* Task instructions
Copy out each line below that has the word "version" in it.

══════

-- ==== Sys2Proof/Tests/Slice0.lean ====
section
/-! SUPPORT. Small tests of single commands, with results worked out by hand from the spec, and for each statement a
concrete state and operands that meet its hypotheses. -/

namespace Sys2Proof.Tests

open Sys2Proof Sys2Proof.Machine

/-! ### A small part to test on: all four stations OPEN, nothing factory-made -/

def labImage : ImageRecord :=
  { version := 3, digest := .replicate 32 7, label := [0x61], signer := 2, stale := false }

def labClass : ClassRecord :=
  { floor := 2, active := .a, state := .steady, deferred := [], imageA := some labImage, imageB := none }

def labStore : Store :=
  { revocation := [], keys := .replicate 64 none, creds := .replicate 16 none, classes := .replicate 4 labClass,
    partResets := 1, certificate := [0xC0], settings := .default, resetMark := false }

def lab : State :=
  { State.blank [] .on labStore 0 with
    stations := .replicate 4 { StationRec.waiting with state := .opened }
    classes := .replicate 4 (some labClass)
    certificate := some [0xC0]
    partResets := 1
    time := { TimeBase.start with uptime := 98, firstTick := false } }

/-- A SIGNING key for every station, with both signing usages. -/
def labKey : KeyRecord :=
  { material := .signing (.replicate 32 1) (.replicate 64 2), origin := .generated, persistence := .persistent,
    usage := 0x03, mask := 0x0F, binding := none, ownerHeld := false, fingerprint := .replicate 32 9, label := [] }

/-- A vendor update key for stations 0 to 2. -/
def labVendor : KeyRecord :=
  { labKey with material := .verifying (.replicate 64 5), origin := .factory, usage := 0x08, mask := 0x07,
                fingerprint := .replicate 32 8 }

/-- A secret for every station. -/
def labSecret : KeyRecord :=
  { labKey with material := .secret (.replicate 32 4), usage := 0x20, fingerprint := .replicate 32 10 }

/-- The part with a key in slot 6, and vendor keys in slots 2 and 3. -/
def labKeys : State :=
  setKey 6 (.active labKey) (setKey 2 (.active labVendor)
    (setKey 3 (.active { labVendor with fingerprint := .replicate 32 6 }) lab))

def labCred : CredRecord :=
  { contents := { kind := .verifier, label := [], grants := true, freeRelease := false, releaseMask := 0,
                  salt := .replicate 16 0, verifier := .replicate 32 0, value := [] },
    penalty := 104, streak := 2, lockout := .absent }

def labPass : CredRecord :=
  { contents := { kind := .secret, label := [0x77], grants := false, freeRelease := true, releaseMask := 0x0C,
                  salt := .replicate 16 0, verifier := .replicate 32 0, value := [0x70, 0x71] },
    penalty := 0, streak := 0, lockout := .absent }

/-- The part with credential 0 claimed and the secret credential 3. -/
def labCreds : State := setCred 3 (.held labPass) (setCred 0 (.held labCred) lab)

/-- A grant of credential 0 for a station. -/
def withGrant (st : Station) (s : State) : State :=
  setStation st { s.stations.get st with grant := some { credential := 0, deadline := 3098 } } s

def labTarget : Target :=
  { cls := 1, bank := .b, version := 5, digest := .replicate 32 3, label := [], signer := 2, trial := false,
    actions := [] }

def labTargets : State := { labKeys with targets := labKeys.targets.set 0 (some labTarget) }

def labManifest : Manifest :=
  { raw := [1], cls := 1, bank := .b, trial := false, autoPrepare := false, version := 5, imageLength := 600,
    imageDigest := .replicate 32 3, signer := 2, label := [], actions := [], signature := .replicate 64 0 }

/-- BUTTON reads high through a phase. -/
def labHigh : PhaseSamples := ⟨.replicate 26 false, []⟩

/-- BUTTON reads low in the first 25 periods of a phase, and high in the twenty-sixth. -/
def labLow25 : PhaseSamples := ⟨(Tbl.replicate 26 true).set 25 false, []⟩

/-- The part with a job running. -/
def runs (j : Job) (todo : List JobStep) (d : JobData) (s : State) : State :=
  { s with running := some (fresh j todo d []) }

/-- The part with a job waiting. -/
def waits (j : Job) (s : State) : State := { s with queue := [j] }

/-! ### What a command leaves, part by part -/

def after (c : Instr) (s : State) : Option State :=
  match exec c s with
  | .next t => some t
  | _ => none

/-- The reply that a command leaves in a station's slot. -/
def reply (st : Station) (c : Instr) (s : State) : Option (Result × List Byte) :=
  (after c s).bind fun t => (t.stations.get st).slot.map fun r => (r.result, r.body)

/-- The item that the transmitter has under way after a command. -/
def item (c : Instr) (s : State) : Option TxItem := (after c s).bind State.txNow

/-- The requests that wait after a command. -/
def waiting (c : Instr) (s : State) : Option (List Job) := (after c s).map State.queue

/-- What the running job has computed after a command, and its steps still to do. -/
def running (c : Instr) (s : State) : Option (JobData × List JobStep) :=
  (after c s).bind fun t => t.running.map fun r => (r.data, r.todo)

/-- Whether no job runs after a command. -/
def engineFree (c : Instr) (s : State) : Option Bool := (after c s).map fun t => t.running.isNone

/-! ### WellFormed (R183, R206) -/

theorem test_wellFormed_refuses_long_body : (Instr.updateData 2 0 (List.replicate 1101 0)).wellFormed = false := by
  decide +kernel

theorem test_wellFormed_takes_longest_body : (Instr.updateData 2 0 (List.replicate 1100 0)).wellFormed = true := by
  decide +kernel

theorem test_wellFormed_refuses_known_code : (Instr.unknownRequestFrame 0 57 0 []).wellFormed = false := by decide

theorem test_wellFormed_takes_unknown_code : (Instr.unknownRequestFrame 0 99 0 []).wellFormed = true := by decide

/-! ### One step -/

theorem test_step_takes_front :
    (match step { lab with pending := [.txItemEnd, .buttonHoldEvent] } with | .next t => t.pending | _ => [])
      = [.buttonHoldEvent] := by decide

theorem test_no_word_spells_a_command : decodeTableWord 8 57 = none := by decide

/-! ### Request frames, each from a station that may send it -/

/-- An empty slot answers NOTHING with request state NONE (R168, R189, R207). -/
theorem test_fetch :
    (match item (.fetch 1 0 []) lab with | some (.frame bytes) => bytes.take 5 | _ => []) = [1, 1, 0, 1, 0] := by
  decide

theorem test_abort : item (.abort 2 0 []) lab = some (.receipt .none) := by decide

/-- The 33 bytes of R210. -/
theorem test_status :
    reply 2 (.status 2 0 []) labCreds
      = some (.ok, [0, 1, 1, 1, 1, 0, 0, 0, 0, 255, 0, 0, 0, 0, 0, 98, 0, 0, 0, 0, 0, 0, 0, 1, 1, 0, 0, 0, 0, 0, 0, 0,
          0]) := by decide

theorem test_conditions :
    (reply 3 (.conditions 3 0 []) (raiseCond .linkFrame lab)).map (fun r => (r.2.length, r.2.take 10))
      = some (78, [1, 1, 0, 0, 0, 0, 98, 0, 1, 1]) := by decide

/-- The enables reported are the stored ones, whatever enables are in force (R194). -/
theorem test_conditions_stored_enables :
    (reply 3 (.conditions 3 0 []) { lab with settings := { lab.settings with enables := 0 } }).map (fun r => r.2.take 10)
      = some [0, 1, 0, 0, 0, 0, 0, 0, 1, 1] := by decide

/-- LINK_FRAME and LOCKOUT_STARTED go, NV_WRITE_FAILED is a FAULT condition and stays (R195). -/
theorem test_clearConditions :
    reply 3 (.clearConditions 3 0 [0x02, 0x81])
        (raiseCond .linkFrame (raiseCond .lockoutStarted (raiseCond .nvWriteFailed lab)))
      = some (.ok, [2, 0]) := by decide

theorem test_setNoticeMask : reply 2 (.setNoticeMask 2 0 [1, 1]) lab = some (.ok, [1, 1]) := by decide

theorem test_closeStage : reply 1 (.closeStage 1 0 []) lab = some (.ok, [1, 2, 1, 1]) := by decide

/-- The defaults of R201: 96, 6,000, 3,000, 100, all but LINK_FRAME; 96 in use. -/
theorem test_settingsRead :
    reply 1 (.settingsRead 1 0 []) lab = some (.ok, [96, 0x17, 0x70, 0x0B, 0xB8, 0, 100, 0x07, 0xFE, 96]) := by
  decide

theorem test_settingsWrite :
    waiting (.settingsWrite 0 1 [0x1F, 97, 0, 0, 0xFF, 0xFF, 0, 49, 7, 0xFF]) lab
      = some [stationJob 0 true (.settingsWrite
          { selection := 0x1F, addressBase := 97, trialWindow := 0, grantWindow := 65535, buttonHold := 49,
            enables := 0x07FF })] := by decide

theorem test_ownerReset :
    waiting (.ownerReset 2 1 []) (withGrant 2 lab) = some [.ownerReset (some true) false] := by decide

theorem test_keyGenerate :
    (after (.keyGenerate 1 0 (creatingBody 7 1 2 0x0F 1 0 0 (.replicate 32 0))) lab).map (fun t => t.keys.get 7)
      = some (.reserved false) := by decide

/-- A 31-byte secret fails the length check (R19). -/
theorem test_keyImport :
    reply 1 (.keyImport 1 0 (creatingBody 7 3 0x20 0x0F 0 0 0 (.replicate 32 0) ++ 31 :: List.replicate 31 1)) lab
      = some (.badLength, []) := by decide

theorem test_keySign :
    waiting (.keySign 0 0 (6 :: List.replicate 32 0)) labKeys
      = some [stationJob 0 false (.keySign 6 (.replicate 32 9) (.replicate 32 0))] := by decide

theorem test_keyVerify :
    reply 0 (.keyVerify 0 0 (6 :: List.replicate 96 0)) labKeys = some (.keyUsage, []) := by decide

/-- The child's mask is the request's and the parent's (R21). -/
theorem test_keyDerive :
    waiting (.keyDerive 2 0 [6, 9, 0x20, 0x06, 1, 0x41]) (setKey 6 (.active { labSecret with mask := 0x0C }) lab)
      = some [stationJob 2 false (.keyDerive 6 (.replicate 32 10) [0x41] 9 0x20 0x04 [])] := by decide

theorem test_keyErase : reply 0 (.keyErase 0 0 [2]) labKeys = some (.notPermitted, []) := by decide

theorem test_keyInfo :
    reply 3 (.keyInfo 3 0 [6]) labKeys
      = some (.ok, [6, 2, 1, 2, 0, 3, 0x0F, 0] ++ List.replicate 34 0 ++ List.replicate 32 9 ++ [0]) := by
  decide

theorem test_keyPublic :
    reply 3 (.keyPublic 3 0 [6]) labKeys = some (.ok, List.replicate 64 2 ++ List.replicate 32 9) := by
  decide

theorem test_chainExtend :
    reply 2 (.chainExtend 2 0 (5 :: List.replicate 32 1)) lab = some (.notPermitted, []) := by decide

theorem test_chainFreeze :
    reply 2 (.chainFreeze 2 0 [9]) lab = some (.ok, 9 :: List.replicate 34 0 ++ [1]) := by decide

/-- Chain 11 is the last: a run of one fits, a run of two does not (R44). -/
theorem test_chainRead :
    reply 0 (.chainRead 0 0 [11, 1]) lab = some (.ok, 11 :: List.replicate 35 0 ++ [0])
      ∧ reply 0 (.chainRead 0 0 [11, 2]) lab = some (.badArgument, []) := by decide

theorem test_logRead :
    reply 0 (.logRead 0 0 [0, 8])
        { lab with log := [{ chain := 10, measurement := .replicate 32 5, tag := [0x74], station := none, uptime := 98 }] }
      = some (.ok, [1, 1, 0, 10, 255, 0, 0, 0, 98] ++ List.replicate 32 5 ++ [1, 0x74]) := by decide

/-- Selection 1,093 of the worked example of the formats chapter. -/
theorem test_quote :
    waiting (.quote 3 0 ([6, 4, 0x45] ++ List.replicate 8 1)) labKeys
      = some [stationJob 3 false (.quote 6 (.replicate 32 9) 1093 (List.replicate 8 1))] := by decide

theorem test_identityRead :
    reply 0 (.identityRead 0 0 []) lab = some (.ok, [0, 1, 0xC0] ++ List.replicate 97 0) := by decide

theorem test_updateOpen :
    (after (.updateOpen 2 0 [1, 1]) lab).map State.stream = some (.checking [1] 512) := by decide

theorem test_updateData :
    reply 2 (.updateData 2 0 (List.replicate 257 0)) { lab with stream := .receiving labManifest 256 0 [] 700 }
      = some (.badLength, [5, 18]) := by decide +kernel

theorem test_updateAbort :
    reply 2 (.updateAbort 2 0 []) { lab with stream := .failed [1] 256 300 .timeout }
      = some (.ok, [5, 0, 0, 1, 44, 67]) := by decide

theorem test_targetPrepare :
    reply 2 (.targetPrepare 2 0 []) { labKeys with stream := .verified labManifest 256 600 }
      = some (.ok, [0, 1, 1, 1, 0, 2, 0, 5] ++ List.replicate 32 3 ++ [0, 0]) := by decide

theorem test_targetList :
    (reply 2 (.targetList 2 0 []) labTargets).map (fun r => (r.2.length, r.2.drop 42))
      = some (56, [1, 0, 2, 0, 3, 0, 4, 0, 5, 0, 6, 0, 7, 0]) := by decide

theorem test_targetDiscard :
    (after (.targetDiscard 2 0 [0]) labTargets).map (fun t => t.targets.get 0) = some none := by decide

theorem test_targetActivate :
    waiting (.targetActivate 2 0 [0]) labTargets = some [stationJob 2 false (.targetActivate 0)] := by decide

theorem test_bootQuery :
    reply 0 (.bootQuery 0 0 [1]) lab
      = some (.ok, [1, 0, 0, 2, 0, 0, 0, 3] ++ List.replicate 32 7 ++ [2, 1, 0x61, 1, 0]) := by decide

theorem test_bootConfirm : reply 2 (.bootConfirm 2 0 [1]) lab = some (.streamState, []) := by decide

theorem test_floorRead : reply 3 (.floorRead 3 0 []) lab = some (.ok, [0, 2, 0, 2, 0, 2, 0, 2]) := by decide

/-- The claim needs no grant (R118). -/
theorem test_credSet :
    (after (.credSet 2 0 [0, 1, 1, 0, 0, 0x31]) lab).map (fun t => t.creds.get 0) = some .reserved := by
  decide

theorem test_credVerify :
    waiting (.credVerify 3 0 [0, 0x31]) labCreds = some [stationJob 3 false (.credVerify 0 [0x31])] := by
  decide

theorem test_credRelease :
    waiting (.credRelease 2 0 [3]) labCreds = some [stationJob 2 false (.credRelease 3)] := by decide

theorem test_credClear :
    reply 2 (.credClear 2 0 [0]) (withGrant 2 labCreds) = some (.notPermitted, []) := by decide

theorem test_credInfo :
    reply 2 (.credInfo 2 0 [0]) (withGrant 2 labCreds)
      = some (.ok, [0, 2, 1, 1, 0, 0, 0, 104, 2, 0, 0, 0, 1, 1, 0, 0x0B, 0xB8]) := by decide

theorem test_grantDrop : reply 2 (.grantDrop 2 0 []) (withGrant 2 lab) = some (.ok, [1, 0]) := by decide

theorem test_unknownRequestFrame :
    reply 0 (.unknownRequestFrame 0 99 0 []) lab = some (.unknownRequest, []) := by decide

/-! ### Starts and ends of jobs -/

def labNew : NewKey :=
  { slot := 7, usage := 0x20, mask := 0x0F, persistence := .persistent, ownerHeld := true, binding := .unbound,
    label := [] }

/-- The part with slot 7 RESERVED. -/
def labReserved : State := setKey 7 (.reserved false) labKeys

/-- The grant has gone: NO_GRANT, and the slot is EMPTY again (R15, R18). -/
theorem test_keyGenerateJobStart :
    let s := waits (stationJob 1 false (.keyGenerate labNew .secret)) labReserved
    reply 1 .keyGenerateJobStart s = some (.noGrant, [])
      ∧ (after .keyGenerateJobStart s).map (fun t => t.keys.get 7) = some .empty := by decide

══════

* Response box
  { version := 3, digest := .replicate 32 7, label := [0x61], signer := 2, stale := false }
  { cls := 1, bank := .b, version := 5, digest := .replicate 32 3, label := [], signer := 2, trial := false,
  { raw := [1], cls := 1, bank := .b, trial := false, autoPrepare := false, version := 5, imageLength := 600,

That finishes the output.